Evidence

First Pass Review: Of Your Opponent’s Data

In the past few years, applications that support Early Case Assessment (ECA) (or Early Data Assessment, as I prefer to call it) and First Pass Review (FPR) of ESI have become widely popular in eDiscovery as the analytical and culling benefits of conducting FPR have become obvious. The benefit of these FPR tools to analyze and cull their ESI before conducting attorney review and producing relevant files has become increasingly clear. But, nobody seems to talk about what these tools can do with opponent’s produced ESI.
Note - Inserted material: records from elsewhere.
/-- The merge loop runs to a single item, and only appends to the arena. -/
theorem mergeQueue_spec {m total : Nat} (hm : total < 2 ^ 32) : ∀ (fuel : Nat) (q : List QItem) (nodes : List Node),
    q.length ≤ fuel + 1 → MergeInv m total q nodes →
    ∃ root ext, mergeQueue fuel q nodes = ([root], nodes ++ ext) ∧ MergeInv m total [root] (nodes ++ ext) ∧
      ext.flatMap Node.symbols = [] := by
  intro fuel
  induction fuel with
  | zero =>
    intro q nodes hl h
    match q, hl, h with
    | [], _, h => exact absurd rfl h.queue
    | [x], _, h => exact ⟨x, [], by simp [mergeQueue], by simpa using h, rfl⟩
  | succ fuel ih =>
    intro q nodes hl h
    match q, hl, h with
    | [], _, h => exact absurd rfl h.queue
    | [x], _, h => exact ⟨x, [], by simp [mergeQueue], by simpa using h, rfl⟩
    | a :: b :: q, hl, h =>
      obtain ⟨root, ext, h1, h2, h3⟩ := ih (enqueue { prio := a.prio + b.prio, node := nodes.length } q)
        (nodes ++ [.internal a.node b.node (a.prio + b.prio)])
        (by rw [(perm_enqueue _ q).length_eq]; simp at hl ⊢; omega) (h.merge hm)
      refine ⟨root, .internal a.node b.node (a.prio + b.prio) :: ext, ?_, ?_, ?_⟩
      · unfold mergeQueue; rw [h1]; simp
      · simpa using h2
      · simpa [Node.symbols] using h3

/-- When one item is left the arena is a tree with that item's node at its root, the last (R136). -/
theorem MergeInv.tree {m total : Nat} {root : QItem} {nodes : List Node} (h : MergeInv m total [root] nodes) (hm : m ≤ 256)
    (hs : (nodes.flatMap Node.symbols).Nodup) :
    TreeOf nodes m ∧ root.node = 2 * m - 2 ∧ prioOf nodes root.node = total := by
  have hlen := h.length
  simp only [List.length_singleton] at hlen
  have hlast : nodes.length - 1 < nodes.length := by
    have := (h.items root (by simp)).1
    omega
  have hkid : ∀ i ∈ kids nodes, i < nodes.length - 1 := by
    intro i hi
    obtain ⟨n, hn, hin⟩ := List.mem_flatMap.mp hi
    obtain ⟨k, hk⟩ := List.mem_iff_getElem?.mp hn
    have hkl := (List.getElem?_eq_some_iff.mp hk).1
    by_cases hkm : k < m
    · obtain ⟨x, p, hx⟩ := h.leaves k hkm
      rw [hx] at hk; cases hk
      simp [Node.children] at hin
    · obtain ⟨a, b, p, hx, ha, hb, -⟩ := h.internals k (by omega) hkl
      rw [hx] at hk; cases hk
      simp only [Node.children, List.mem_cons, List.not_mem_nil, or_false] at hin
      omega
  have hroot : root.node = nodes.length - 1 := by
    have : nodes.length - 1 ∈ kids nodes ++ [root].map QItem.node := h.perm.mem_iff.mpr (List.mem_range.mpr hlast)
    rcases List.mem_append.mp this with h1 | h1
    · have := hkid _ h1; omega
    · simp at h1; exact h1.symm
  have hm1 : 1 ≤ m := by omega
  have hl : nodes.length = 2 * m - 1 := by omega
  refine ⟨⟨hm1, hm, hl, h.leaves, ?_, ?_, hs⟩, by omega, ?_⟩
  · intro i h1 h2
    exact h.internals i h1 (by omega)
  · have hp := h.perm
    have hr : List.range nodes.length = List.range (2 * m - 2) ++ [root.node] := by
      rw [show nodes.length = (2 * m - 2) + 1 by omega, List.range_succ]
      congr 2; omega
    rw [hr] at hp
    exact (List.perm_append_right_iff [root.node]).mp hp
  · have := h.total
    simp only [List.map_cons, List.map_nil, List.sum_cons, List.sum_nil, Nat.add_zero] at this
    rw [← (h.items root (by simp)).2]; exact this
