/-- The path from the root to a node is unique (R136). -/
theorem TreeOf.path_unique {nodes : List Node} {m : Nat} (h : TreeOf nodes m) {root : Nat} {p : Code} : ∀ {q : Code} {i : Nat},
    nodeAt nodes root p = some i → nodeAt nodes root q = some i → p = q := by
  have key : ∀ (c : Code) (b : Bool), nodeAt nodes root (c ++ [b]) ≠ some root := by
    intro c b hc
    obtain ⟨j, l, r, w, hj, hn, e⟩ := nodeAt_concat hc
    have h1 := (h.depth hj).1
    rcases h.entry hn with ⟨-, x, p', hx⟩ | ⟨-, -, a, b', p', hx, ha, hb, -⟩
    · cases hx
    · cases hx; cases b <;> simp at e <;> omega
  induction p using List.reverseRecOn with
  | nil =>
    intro q i hp hq
    simp only [nodeAt_nil, Option.some.injEq] at hp
    subst hp
    rcases List.eq_nil_or_concat q with rfl | ⟨c, b, rfl⟩
    · rfl
    · exact absurd (by simpa using hq) (key c b)
  | append_singleton p b ih =>
    intro q i hp hq
    rcases List.eq_nil_or_concat q with rfl | ⟨c, b', rfl⟩
    · simp only [nodeAt_nil, Option.some.injEq] at hq
      subst hq
      exact absurd hp (key p b)
    · rw [List.concat_eq_append] at hq ⊢
      obtain ⟨j, l, r, w, hj, hn, e⟩ := nodeAt_concat hp
      obtain ⟨j', l', r', w', hj', hn', e'⟩ := nodeAt_concat hq
      obtain ⟨rfl, rfl⟩ := h.parent_unique hn hn' (e.symm.trans e')
      rw [ih hj hj']

/-- Every node is reached from the root. -/
theorem TreeOf.reached {nodes : List Node} {m : Nat} (h : TreeOf nodes m) {i : Nat} (hi : i < 2 * m - 1) :
    ∃ c, nodeAt nodes (2 * m - 2) c = some i := by
  have hm := h.nonempty
  induction hd : 2 * m - 2 - i using Nat.strong_induction_on generalizing i with
  | _ d ih =>
    by_cases hr : i = 2 * m - 2
    · subst hr; exact ⟨[], by simp⟩
    · have hk : i ∈ nodes.flatMap Node.children := h.parents.mem_iff.mpr (List.mem_range.mpr (by omega))
      obtain ⟨n, hn, hin⟩ := List.mem_flatMap.mp hk
      obtain ⟨k, hk⟩ := List.mem_iff_getElem?.mp hn
      rcases h.entry hk with ⟨-, x, p', rfl⟩ | ⟨hmk, hk2, a, b, p', rfl, ha, hb, -⟩
      · simp [Node.children] at hin
      · simp only [Node.children, List.mem_cons, List.not_mem_nil, or_false] at hin
        obtain ⟨c, hc⟩ := ih (2 * m - 2 - k) (by omega) (i := k) hk2 rfl
        rcases hin with rfl | rfl
        · exact ⟨c ++ [false], by rw [nodeAt_append, hc]; simp [nodeAt_internal hk]⟩
        · exact ⟨c ++ [true], by rw [nodeAt_append, hc]; simp [nodeAt_internal hk]⟩

/-! ## DERIVE's walk (R150) -/

/-- The leaf that a path leads to. -/
def leafAt (nodes : List Node) (n : Nat) (x : Byte) (c : Code) : Prop :=
  ∃ k p, nodeAt nodes n c = some k ∧ nodes[k]? = some (Node.leaf x p)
Less Resources to Understand Data Produced to You

In eDiscovery, attorneys typically develop a reasonably in-depth understanding of their collection. They know who the custodians are, have a chance to interview those custodians and develop a good knowledge of standard operating procedures and terminology of their client to effectively retrieve responsive ESI. However, that same knowledge isn’t present when reviewing opponent’s data. Unless they are deposed, the opposition’s custodians aren’t interviewed and where the data originated is often unclear. The only source of information is the data itself, which requires in-depth analysis. An FPR application like FirstPass™, powered by Venio FPR™, can make a significant difference in conducting that analysis – provided that you request a native production from your opponent, which is vital to being able to perform an in-depth analysis.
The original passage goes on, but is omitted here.